• WHAT IS REQUIRED: The listing below holds a line with "is lo + c. -/" and a line with "s.chans[chanAt 1 sub].busy.toNat". Reproduce those two lines exactly, plus everything between them.

• SUPPLIED RECORDS:
%%

/-- The port's holding store becomes the rate-adaptation store of a standard mode. -/
def toStd (p : PortId) (s : State) : State := forClasses (fun c t => toStdClass p c t) (unpack p s)

/-- R114: a master-slave configuration fault: no link; under AUTO the next attempt does not force master. -/
def msFault (p : PortId) (s : State) : State :=
  modLink p (fun l => { l with failPhase := .autoneg, failReason := .msFault, msBackOff := decide (l.leaderPolicy = 0) }) s

/-- R111, R115, R261: an Etoon mode is resolved: versions, roles, seed, lane mode; training begins at Q. -/
def resolvedEtoon (p : PortId) (m : EMode) (lv sv : BitVec 4 × BitVec 4) (leader : Bool) (partnerSeed : BitVec 12) (s : State) : State :=
  let t := modPort p (fun q =>
    let seed := if leader then q.link.ownSeed else partnerSeed
    { q with
      store := { q.store with seed := seed }
      link := { q.link with
        mode := some (.etoon m), lineVersion := versionWord lv, shVersion := versionWord sv, leader := leader, seed := seed
        epoch := 0, noCommonMode := false, msBackOff := false, mcStatus := .idle } }) s
  enterPhase p .q (pfcCheck p (resolveLane p (.etoon m) (gapAbandoned s t)))

/-- R113: a standard mode is resolved; the port comes up as its clause defines. -/
def resolvedStd (p : PortId) (m : SMode) (leader : Bool) (s : State) : State :=
  let t := modLink p (fun l => { l with
    mode := some (.std m), lineVersion := 0xFFFF, shVersion := 0xFFFF, leader := leader, noCommonMode := false, msBackOff := false
    mcStatus := .idle }) s
  pfcCheck p (resolveLane p (.std m) (toStd p (gapAbandoned s t)))

/-- The Wenvo pages of the partner, if it sent W0 to W2 (R113). -/
def wenvoOf : PartnerPages → Option WenvoPages
  | .wenvo w => some w
  | .foreign _ => none
  | .noNp => none

/-- R110: message pages that are not from Wenvo are answered with null message pages. -/
def answerForeign (pages : PartnerPages) (l : Link) : Link :=
  match pages with
  | .foreign n => if l.np then { l with pagesSent := l.pagesSent ++ List.replicate n nullPage } else { l with pagesSent := List.replicate n nullPage }
  | .wenvo _ => l
  | .noNp => l

/-- R114: the Clause 98 outcome can follow from the role this end forced: a forced master is no slave, a forced slave no master. -/
def msPossible (forced : Option Bool) (ms : MsOutcome) : Bool :=
  match forced, ms with
  | some true, .slave => false
  | some false, .master => false
  | _, _ => true

/-- R111 to R115: auto-negotiation resolves. -/
def autonegResolve (p : PortId) (sent : PartnerPages) (std : BitVec 5) (ms : MsOutcome) (s : State) : State :=
  let pages := wenvoOf sent
  if s.ports[p].link.phase ≠ .autoneg ∨ s.ports[p].link.up ∨ inputCut s.ports[p] ∨ msPossible s.ports[p].link.forced ms = false then s
  else
    let s := modLink p (fun l => answerForeign sent (notePartner pages std l)) s
    if ms = .fault then msFault p s
    else
      let leader := decide (ms = .master)
      match resolveEtoon s.ports[p] (activeBank s.rcp) pages with
      | some (m, lv, sv) =>
        resolvedEtoon p m lv sv leader (match pages with | some w => w.seed | none => 0) s
      | none =>
        match highestStd (s.ports[p].link.offer &&& (std.zeroExtend 16 <<< 8)) with
        | some m => resolvedStd p m leader s
        | none => modLink p (fun l => { l with noCommonMode := true, mode := none }) s

/-! ## Failures (R119, R134 to R138) -/

/-- R119: a failure is shown in LastFailure and recorded. -/
def noteFailure (p : PortId) (r : FailReason) (s : State) : State :=
  let ph := s.ports[p].link.phase
  raise (bayEv p 0x0003 4 [portByte p (inEpisode s p), BitVec.ofNat 8 (phaseCode ph), BitVec.ofNat 8 (failCode r)])
    (modLink p (fun l => { l with failPhase := ph, failReason := r }) s)

/-- R138: training has failed again in the same mode after an auto-negotiation: the second time withdraws the mode. -/
def noteModeFailed (p : PortId) (m : EMode) (s : State) : State :=
  let s := modLink p (fun l => { l with failedSinceAn := true }) s
  let l := s.ports[p].link
  let n := if l.failMode = some m then l.failCount + 1 else 1
  if 2 ≤ n then
    raise (bayEv p 0x0004 3 [BitVec.ofNat 8 p.val, BitVec.ofNat 8 (emodeCode m)])
      (modLink p (fun l => { l with withdrawn := l.withdrawn ||| (1#16 <<< emodeBit m), failMode := none, failCount := 0 }) s)
  else modLink p (fun l => { l with failMode := some m, failCount := n }) s

/-- R133 to R135: a fast relink has failed; a full retrain follows, unless the episode is over. -/
def fastFail (p : PortId) (r : FailReason) (beacons : Bool) (s : State) : State :=
  let t := modLink p (fun l => { l with counters := bump 2 1 l.counters, fastFailed := true, bySecondRow := true }) (noteFailure p r s)
  if episodeOver t p then tryAutoneg p t else restartFull p beacons t

/-- R119, R137, R138: training has failed; auto-negotiation follows. -/
def trainFail (p : PortId) (r : FailReason) (s : State) : State :=
  let t := modLink p (fun l => { l with counters := bump 5 1 l.counters }) (noteFailure p r s)
  let t := match s.ports[p].link.relink, etoonMode s.ports[p] with
    | some .full, _ => t
    | _, some m => noteModeFailed p m t
    | _, none => t
  tryAutoneg p t

/-! ## Confirmation of starts (R123 to R126) -/

/-- R126: the port sends its full-training sequence for 4 periods before it restarts at Q; its phase stands still meanwhile. -/
def restarting (q : Port) : Bool := decide (0 < q.train.restartAfter)

/-- The sequence is confirmed at an alignment, once in a phase; for one period a stronger one may pre-empt it (R125). -/
def noteConfirmed (p : PortId) (corr : Nat) (s : State) : State :=
  modTrain p (fun t => if t.confirmed.isSome then { t with candidate := false } else
    { t with candidate := false, confirmed := some corr, confirmedAt := s.aon.tally, preOpen := true }) s

/-- R126: a port in a full retrain confirms the partner's fast-relink sequence: it joins F, or sends 4 whole periods of its own sequence, the one
under way not counted, and restarts at Q. -/
def joinFast (p : PortId) (s : State) : State :=
  match etoonMode s.ports[p] with
  | none => s
  | some m =>
    if !s.ports[p].link.bySecondRow && fastAllowed s.ports[p] m && !episodeOver s p && decide (capped s.ports[p] m = m) then beginFast p s
    else
      let was := transmits s.ports[p]
      let t := modTrain p (fun t => { t with restartAfter := if was then 5 else 4, readySent := none }) s
      if was then t else sendPeriod p (disarmDue p t)

/-- R117, R123: the use of the sequence of training state k, if the correlator expects it: of the link's seed and the partner's role, and
in phase F the full-training sequence of either end (R126). -/
def expectedUse (q : Port) (k : BitVec 58) : Option TrainUse :=
  if k = trainState q.link.seed .full (!q.link.leader) then some .full
  else if k = trainState q.link.seed .fast (!q.link.leader) then some .fast
  else if q.link.phase = .f ∧ k = trainState q.link.seed .full q.link.leader then some .full
  else none

/-- R123, R126: a start is confirmed on a sequence of full training or of a fast relink; any other sequence never is (R117), and none is heard
while the sieve cuts the receiver's input (R225). -/
def startConfirmed (p : PortId) (k : BitVec 58) (corr : Nat) (s : State) : State :=
  let q := s.ports[p]
  if !(awaiting q || (decide (q.link.phase = .s) && !q.link.up)) || decide (corr < 500) || inputCut q || restarting q then s
  else
    match expectedUse q k with
    | none => s
    | some u =>
    match u, q.link.phase with
    | .full, .f => fastGivesWay p false s
    | .full, .s => s
    | .fast, .f => noteConfirmed p corr s
    | .fast, _ => if q.link.relink = some .full then noteConfirmed p corr (joinFast p s) else s
    | .full, .q => if q.link.leader then noteConfirmed p corr s else noteConfirmed p corr (enterPhase p .e1 s)
    | .full, .e2 => if q.link.leader then noteConfirmed p corr s else noteConfirmed p corr (enterPhase p .a s)
    | .full, _ => noteConfirmed p corr s

/-- R125: 3 dB more correlation than the confirmed one, in thousandths. -/
def exceeds3dB (corr confirmed : Nat) : Bool := decide (confirmed * 141254 ≤ corr * 100000)

/-! ## Criteria (R119, R133) -/

/-- R119, R133: the exit criterion of the port's phase holds. -/
def criterionMet (s : State) (p : PortId) (m : Criterion) : Bool :=
  let q := s.ports[p]
  let age := s.aon.tally - q.train.since
  match q.link.phase with
  | .q => q.link.leader && decide (200000 ≤ age) && decide (m.power < -4500)
  | .e1 => q.link.leader && decide (1000000 ≤ age) && decide (m.near ≤ -4500) && decide (m.far ≤ -4500)
  | .e2 => !q.link.leader && transmits q && decide (m.near ≤ -4500) && decide (m.far ≤ -4500)
  | .a => q.dsp.locked && decide (2400 ≤ m.snr) && decide (64 ≤ m.averages) && decide (m.near ≤ -4000) && decide (m.far ≤ -4000)
  | .x => m.joined && decide (2400 ≤ m.snr)
  | .f => q.train.reloaded && q.train.confirmed.isSome && q.dsp.locked && decide (2200 ≤ m.snr) && decide (16 ≤ m.averages)
          && decide (m.near ≤ -3500) && decide (m.far ≤ -3500)
  | _ => false

/-- R119: the criterion is met; the leader leaves Q at once, every other phase by its READY periods. -/
def exitCriterion (p : PortId) (m : Criterion) (s : State) : State :=
  if criterionMet s p m && !restarting s.ports[p] then
    if s.ports[p].link.phase = .q then enterPhase p .e1 s else modTrain p (fun t => { t with critMet := true }) s
  else s

/-- R87, R122: slot 0 of phase S is this end's next one; the partner's slot 0 is the first slot collected, which may have come before, so that
the link can come up at once. -/
def enterS (p : PortId) (s : State) : State :=
  checkLinkUp p (enterPhase p .s (modPort p (fun q => { q with
    line := { q.line with
      txSlot := 0, rxSlot := if q.train.rxStarted then q.line.rxSlot else 0, badRun := 0, owed := [], txLpi := .active
      partnerQuiet := false, wakeWindow := none } }) s))

/-- READY periods sent whole, after one more own boundary (R118). -/
def readyStep (t : Train) : Option Nat :=
  match t.readySent with
  | some n => some (n + 1)
  | none => if t.critMet then some 0 else none

/-- R125: a whole period has passed since the confirmation. -/
def preClosed (now : Nat) (m : EMode) (t : Train) : Bool := decide (periodThirds m ≤ 3 * (now - t.confirmedAt))

/-- R118: the partner's whole READY period counts for this phase: it began no more than half a period before the first own one; in E2 the
leader counts any that began after it entered. -/
def readyCounts (q : Port) (m : EMode) : Bool :=
  match q.train.partnerReadyAt with
  | none => false
  | some b =>
    if q.link.phase = .e2 then q.link.leader && decide (q.train.since < b)
    else match q.train.readyAt with
    | some a => decide (6 * a ≤ 6 * b + periodThirds m)
    | none => false
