-- ==== Sys2Proof/Machine/Reset.lean ====
section
/-! DEFINITION. Reset.lean: device resets and what they keep (R362 to R365, R379, R383), the cold switch that may ask for one
(R353, R355), and the recipe and calibration values taken at a start (R394, R402). -/

namespace Sys2Proof.Machine

/-! ## What a start takes from MRAM and the fuses -/

/-- R402: a bank's words pass the BCH check and its digest matches. -/
def bankChecks (b : Bank) : Bool := b.present && wordsDecode b.errs && b.digestOk

/-- R402: a bank that may be taken. -/
def bankQualifies (f : Fuses) (b : Bank) : Bool := bankChecks b && decide (spentCells f.rollback ≤ b.rollback)

/-- R402: the bank taken at a start. -/
def chooseBank (f : Fuses) (r : Recipes) : Option Bool :=
  let first := if r.preferred then r.bank1 else r.bank0
  let second := if r.preferred then r.bank0 else r.bank1
  if bankQualifies f first then some r.preferred else if bankQualifies f second then some (!r.preferred) else none

/-- R394: the value of the newest slot of a kind that reads good. -/
def calValue (f : Fuses) (k : CalKind) (uncal : Int) : Int :=
  match f.calib.reverse.find? (fun x => isBurned x.cell && decide (x.kind = k)) with
  | some x => x.value
  | none => uncal

/-- R393, R394: the calibration objects at a start; provisional values stay in MANUFACTURE. -/
def calAtStart (s : State) : Calib :=
  let keep := decide (life s = .manufacture)
  { counts := s.cal.counts, lastTally := s.cal.lastTally, lastCivil := s.cal.lastCivil, lastKind := s.cal.lastKind
    timebase := if keep then s.cal.timebase else calValue s.fus .timebase 0
    level := if keep then s.cal.level else calValue s.fus .levels 0
    scale := if keep then s.cal.scale else calValue s.fus .lengthScale 500000 }

/-- The crock's part that MRAM holds; the index is rebuilt by the scan (R338). -/
def crockInMram (k : Crock) : Crock :=
  { recs := k.recs, bad := k.bad, full7 := k.full7, full7Tally := k.full7Tally, dropTally := k.dropTally, newest := k.newest
    headTag := k.headTag, checkpoint := k.checkpoint, spare := k.spare, secondActive := k.secondActive, startCheckpoint := k.checkpoint }

/-- The CAN stack at a start: stored COB-IDs, the node ID of the straps (R282, R285); after a power-on the stored rates, otherwise those in use
before, until the start takes the stored ones up (R281). -/
def canAtStart (s : State) (powerOn : Bool) : Can :=
  let new := (s.can.arbRate, s.can.dataRate)
  { node := 0x40 + s.env.straps.zeroExtend 8, cobs := s.can.cobs, cobsInUse := s.can.cobs, arbRate := s.can.arbRate, dataRate := s.can.dataRate
    inUse := if powerOn then new else s.can.inUse, before := if powerOn then new else s.can.before
    ratesSince := if powerOn then none else s.can.ratesSince, goodFrame := !powerOn && s.can.goodFrame
    owners := s.can.owners, bindingCount := s.can.bindingCount, lastBinding := s.can.lastBinding }

/-- A port at a start: defaults, and the references that MRAM holds. -/
def portAtStart (s : State) (p : PortId) : Port :=
  { Port.reset p.val with sig := { lineRef := s.ports[p].sig.lineRef, probeRef := s.ports[p].sig.probeRef } }

/-- The sessions open at a reset, channels ascending (R301). -/
def sessionsOpen (s : State) : List (Chan × Role) :=
  (List.finRange 4).filterMap (fun c => s.chans[c].session.map (fun x => (c, x.role)))

/-- Events that a loss of power takes from the commit queue. -/
def queueLost (s : State) : List QEvent := s.crock.owed ++ s.crock.queue

/-- R332: the lost events are counted in DropTally. -/
def countLost (s : State) : State := (queueLost s).foldl (fun t q => dropEv q.ev t) s

/-! ## Clocks at a start (Table 14-7) -/

/-- A warm start keeps RC, the crystal and the armed monitor; a cold start begins with the crystal's start. -/
def clocksAtStart (cold : Bool) (k : Clocks) : Clocks :=
  if cold ∨ k.ref ≠ .running then {}
  else { ref := .running, pll := .starting, armed := k.armed, onInput1 := k.onInput1.filter (fun d => d = .slow) }

/-! ## Device resets -/

/-- R364: the always-on state that a device reset other than power-on keeps. -/
def aonAtReset (cold : Bool) (s : State) : Aon :=
  { tally := s.aon.tally, frac := s.aon.frac, onRc := s.aon.onRc || cold || decide (s.clk.ref ≠ .running), offset := s.aon.offset
    civilStale := s.aon.civilStale, allowance := s.aon.allowance, allowanceHeld := s.aon.allowance
    dayWindow := s.aon.dayWindow
    lockout := s.aon.lockout, authRun := s.aon.authRun, restarts := s.aon.restarts
    lostEvents := sat16 (s.aon.lostEvents + (queueLost s).length), lostUnknown := s.aon.lostUnknown
    openAtReset := s.aon.openAtReset ++ sessionsOpen s
    witnessLost := s.aon.witnessLost, lastAttempt := s.aon.lastAttempt, dropAtEntry := s.aon.dropAtEntry }
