/-! ## Ledger (R202) -/

/-- R202: the entry that the reading channel's EntrySelect names; the selection advances within its part. -/
def readEntry (ch : Chan) (p : PortId) (s : State) : Except (Code × State) (List Byte × State) :=
  let sel := s.ports[p].led.select.getD ch.val 1
  match selectedEntry s p sel with
  | none => .error (abGeneral, s)
  | some e =>
    let next : BitVec 32 := (sel &&& 0x80000000) ||| (BitVec.ofNat 32 (sel.toNat % 2 ^ 31 + 1) &&& 0x7FFFFFFF)
    .ok (entryBytes e, modPort p (fun q => { q with led := { q.led with select := q.led.select.set ch.val next } }) s)

/-! ## Plain values -/

/-- What a plain read yields: bytes, or general error where the object has nothing to show. -/
abbrev Shown := Option (List Byte)

/-- A number of n bytes. -/
def num (n v : Nat) : Shown := some (leBytes n v)

/-- An integer of n bytes. -/
def int (n : Nat) (v : Int) : Shown := some (leInt n v)

/-- An array of numbers of n bytes each. -/
def nums (n : Nat) (l : List Nat) : Shown := some (l.flatMap (leBytes n))

/-- A bit vector of n bytes. -/
def bits {w : Nat} (n : Nat) (v : BitVec w) : Shown := some (leBytes n v.toNat)

/-- A signature block, or general error while the slot is empty. -/
def blockShown (b : Option SigBlock) : Shown := b.map blockBytes

/-- The channel whose sub-index is lo + c. -/
def chanAt (lo sub : Nat) : Chan := Fin.ofNat 4 (sub - lo)

/-- Tables 11-8 and 11-9, but for AuthNonce. -/
def showComm (base sub : Nat) (s : State) : Shown :=
  match base with
  | 0x1000 => num 4 0
  | 0x1001 => bits 1 (errorRegister s)
  | 0x1014 => num 4 (0x080 + s.can.node.toNat)
  | 0x1017 => num 2 s.can.heartbeat
  | 0x1018 =>
    if sub = 1 then num 4 0x00000E3B else if sub = 2 then num 4 0x00000850 else if sub = 3 then num 4 0x00004201
    else bits 4 Config.serialNumber
  | 0x1200 => num 4 ((if sub = 1 then 0x600 else 0x580) + s.can.node.toNat)
  | 0x1201 => bits 4 (s.can.cobs.getD (sub - 1) 0)
  | 0x1202 => bits 4 (s.can.cobs.getD (sub + 1) 0)
  | 0x1203 => bits 4 (s.can.cobs.getD (sub + 3) 0)
  | 0x2000 => num 2 (if sub = 1 then 0x0100 else 0x0101)
  | 0x2001 => bits 2 s.chans[chanAt 1 sub].profile
  | 0x2003 => if sub = 5 then num 2 (lockoutSeconds s) else num 8 (sessionWord s (chanAt 1 sub))
  | 0x2006 => if sub = 1 then bits 2 s.can.owners else if sub = 2 then num 2 s.can.bindingCount else num 8 s.can.lastBinding
  | 0x2010 => if sub = 1 then num 2 s.can.arbRate else if sub = 2 then num 2 s.can.dataRate else num 4 (ratesWord s)
  | 0x2020 => num 1 s.chans[chanAt 1 sub].busy.toNat
  | 0x2021 =>
    if sub = 5 then nums 4 [s.can.emcySent, s.can.emcyDropped] else if sub = 6 then num 4 s.can.busOffs
    else nums 4 s.chans[chanAt 1 sub].counters
  | _ => none

/-- Tables 12-2 and 12-3; SHADOW fields show the copies of the last SLOW edge (R305). -/
def showControl (base sub : Nat) (s : State) : Shown :=
  match base with
  | 0x2002 => if sub = 1 then num 1 (lifeCode (life s)) else num 1 0
  | 0x2007 => num 1 (match s.chans[chanAt 1 sub].configLock with | some m => m.toNat | none => 0)
  | 0x2008 => if sub = 1 then num 8 s.shadow.aon.tally else num 1 s.shadow.aon.onRc.toNat
  | 0x2009 => if sub = 1 then num 8 (civilNow (shadowed s)) else if sub = 3 then num 4 s.shadow.aon.allowance else num 8 s.shadow.aon.lastStep
  | 0x2030 => num 4 0
  | 0x2100 => if sub = 1 then num 2 (sourceState s.shadow.clk) else num 8 s.clk.stableAt
  | 0x2101 => if sub = 1 then bits 1 s.clk.ctlSource else bits 1 s.clk.slowSource
  | 0x2102 => if sub = 1 then num 1 (monitorState s.shadow.clk) else if sub = 2 then bits 4 (evtRead s.clk.events) else num 4 s.clk.coldSwitches
  | 0x2103 => bits 4 s.gate.gates
  | 0x2104 => if sub = 1 then bits 4 s.gate.isOpen else bits 4 s.gate.pending
  | 0x2105 => bits 1 s.clk.clkSelect
  | 0x2106 => num 2 s.clk.clkDivide
  | _ => none

/-- Table 12-4; SHADOW fields show the copies of the last SLOW edge (R305). -/
def showPower (base sub : Nat) (s : State) : Shown :=
  match base with
  | 0x2200 => num 1 (if sub = 1 then pstateCode s.shadow.pwr.state else transitionCode s.shadow.pwr)
  | 0x2201 => if sub = 1 then bits 1 s.pwr.request else bits 1 s.chans[chanAt 2 sub].keepAwake
  | 0x2202 =>
    if sub = 1 then num 4 s.pwr.refusals else if sub = 2 then num 4 s.pwr.wakeAborts else if sub = 3 then bits 1 s.pwr.lastRefuser
    else if sub = 4 then nums 4 s.pwr.refuserCounts else num 8 s.pwr.lastRefusalAt
  | 0x2203 => if sub = 1 then num 2 s.pwr.simmerPeriod else num 1 s.pwr.probeEnable.toNat
  | 0x2204 => bits 1 s.pwr.retention
  | 0x2210 => int 2 (if sub = 10 then s.heat.peak else s.shadow.heat.sensors.getD (sub - 1) (-32768))
  | 0x2211 => int 2 (if sub = 1 then s.heat.warnSet else if sub = 2 then s.heat.warnClear else [12000, 11400, 13500, 11500].getD (sub - 3) 0)
  | 0x2212 =>
    if sub = 1 then bits 4 (evtRead s.heat.events) else if sub = 2 then num 1 s.shadow.heat.stage else num 1 (recentRestarts (shadowed s)).length
  | _ => none

/-- TestRemaining (0x2402): 0 without a run, the time that is left while one runs; that of the start's own check is not stated (log entry 7). -/
def testRemaining (s : State) : Nat :=
  match s.bist.run with
  | some (_, con) => runRemaining s con
  | none => if !s.crock.started || s.bist.checking then (measuredNow s).toNat else 0

/-- Tables 12-5 and 12-6. -/
def showService (base sub : Nat) (s : State) : Shown :=
  match base with
  | 0x2300 => num 1 (s.cal.counts.getD (sub - 1) 0)
  | 0x2301 => if sub = 1 then num 8 s.cal.lastTally else if sub = 2 then num 8 s.cal.lastCivil else num 1 s.cal.lastKind
  | 0x2302 => if sub = 1 then num 1 (calibrationGoRead s.cal) else if sub = 2 then num 4 s.cal.cable else num 1 s.cal.port.val
  | 0x2303 =>
    if sub = 1 then num 2 (calibrationState s.cal) else if sub = 2 then int 4 s.cal.timebase else if sub = 3 then int 2 s.cal.level
    else int 4 s.cal.scale
  | 0x2304 => num 1 (calSlotsFree s)
  | 0x2400 => if sub = 1 then num 1 s.bist.run.isSome.toNat else if sub = 2 then bits 1 s.bist.mask else num 1 s.bist.maxCon
  | 0x2401 =>
    if sub = 10 then some s.bist.lastSig else if sub = 9 then num 1 (pocCode s.bist.poc)
    else num 1 (bayResultCode (s.bist.results.getD (sub - 1) .none))
  | 0x2402 => num 4 (testRemaining s)
  | 0x2700 =>
    if sub = 1 then num 1 (activeBankRead s.rcp) else if sub = 2 then bits 4 s.rcp.bank0.version
    else if sub = 3 then bits 4 s.rcp.bank1.version else if sub = 4 then num 1 (bankValid s.rcp) else num 1 (spentCells s.fus.rollback)
  | 0x2702 => bits 1 s.rcp.loadResult
  | _ => none
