/-- R281, R288, R309: a request's last frame completes: a transfer that it replaces has ended, and it counts. -/
def beginRequest (ch : Chan) (s : State) : State :=
  countRequest ch (modChan ch (fun c => { c with xfer := .none }) (heard s))

/-- A write of channel ch, whatever the transfer that carried it. -/
def dictCommand (ch : Chan) (index : BitVec 16) (sub : Byte) (d : List Byte) (s : State) : State :=
  if served s ch then
    let t := beginRequest ch s
    answerWrite ch index sub (dictWrite ch index sub d t)
  else s

/-- The answer to a read. -/
def answerRead (ch : Chan) (r : Except (Code × State) (List Byte × State)) : State :=
  match r with
  | .ok (d, t) => modChan ch (fun c => { c with resp := .data d }) t
  | .error (c, t) => answerAbort ch c t

/-- A read of channel ch, whatever the transfer that carried it. -/
def readCommand (ch : Chan) (index : BitVec 16) (sub : Byte) (s : State) : State :=
  if served s ch then answerRead ch (dictRead ch index sub (beginRequest ch s)) else s

end Sys2Proof.Machine
end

%%

• ANSWER BELOW:
/-- The channel whose sub-index is lo + c. -/
def chanAt (lo sub : Nat) : Chan := Fin.ofNat 4 (sub - lo)

/-- Tables 11-8 and 11-9, but for AuthNonce. -/
def showComm (base sub : Nat) (s : State) : Shown :=
  match base with
  | 0x1000 => num 4 0
  | 0x1001 => bits 1 (errorRegister s)
  | 0x1014 => num 4 (0x080 + s.can.node.toNat)
  | 0x1017 => num 2 s.can.heartbeat
  | 0x1018 =>
    if sub = 1 then num 4 0x00000E3B else if sub = 2 then num 4 0x00000850 else if sub = 3 then num 4 0x00004201
    else bits 4 Config.serialNumber
  | 0x1200 => num 4 ((if sub = 1 then 0x600 else 0x580) + s.can.node.toNat)
  | 0x1201 => bits 4 (s.can.cobs.getD (sub - 1) 0)
  | 0x1202 => bits 4 (s.can.cobs.getD (sub + 1) 0)
  | 0x1203 => bits 4 (s.can.cobs.getD (sub + 3) 0)
  | 0x2000 => num 2 (if sub = 1 then 0x0100 else 0x0101)
  | 0x2001 => bits 2 s.chans[chanAt 1 sub].profile
  | 0x2003 => if sub = 5 then num 2 (lockoutSeconds s) else num 8 (sessionWord s (chanAt 1 sub))
  | 0x2006 => if sub = 1 then bits 2 s.can.owners else if sub = 2 then num 2 s.can.bindingCount else num 8 s.can.lastBinding
  | 0x2010 => if sub = 1 then num 2 s.can.arbRate else if sub = 2 then num 2 s.can.dataRate else num 4 (ratesWord s)
  | 0x2020 => num 1 s.chans[chanAt 1 sub].busy.toNat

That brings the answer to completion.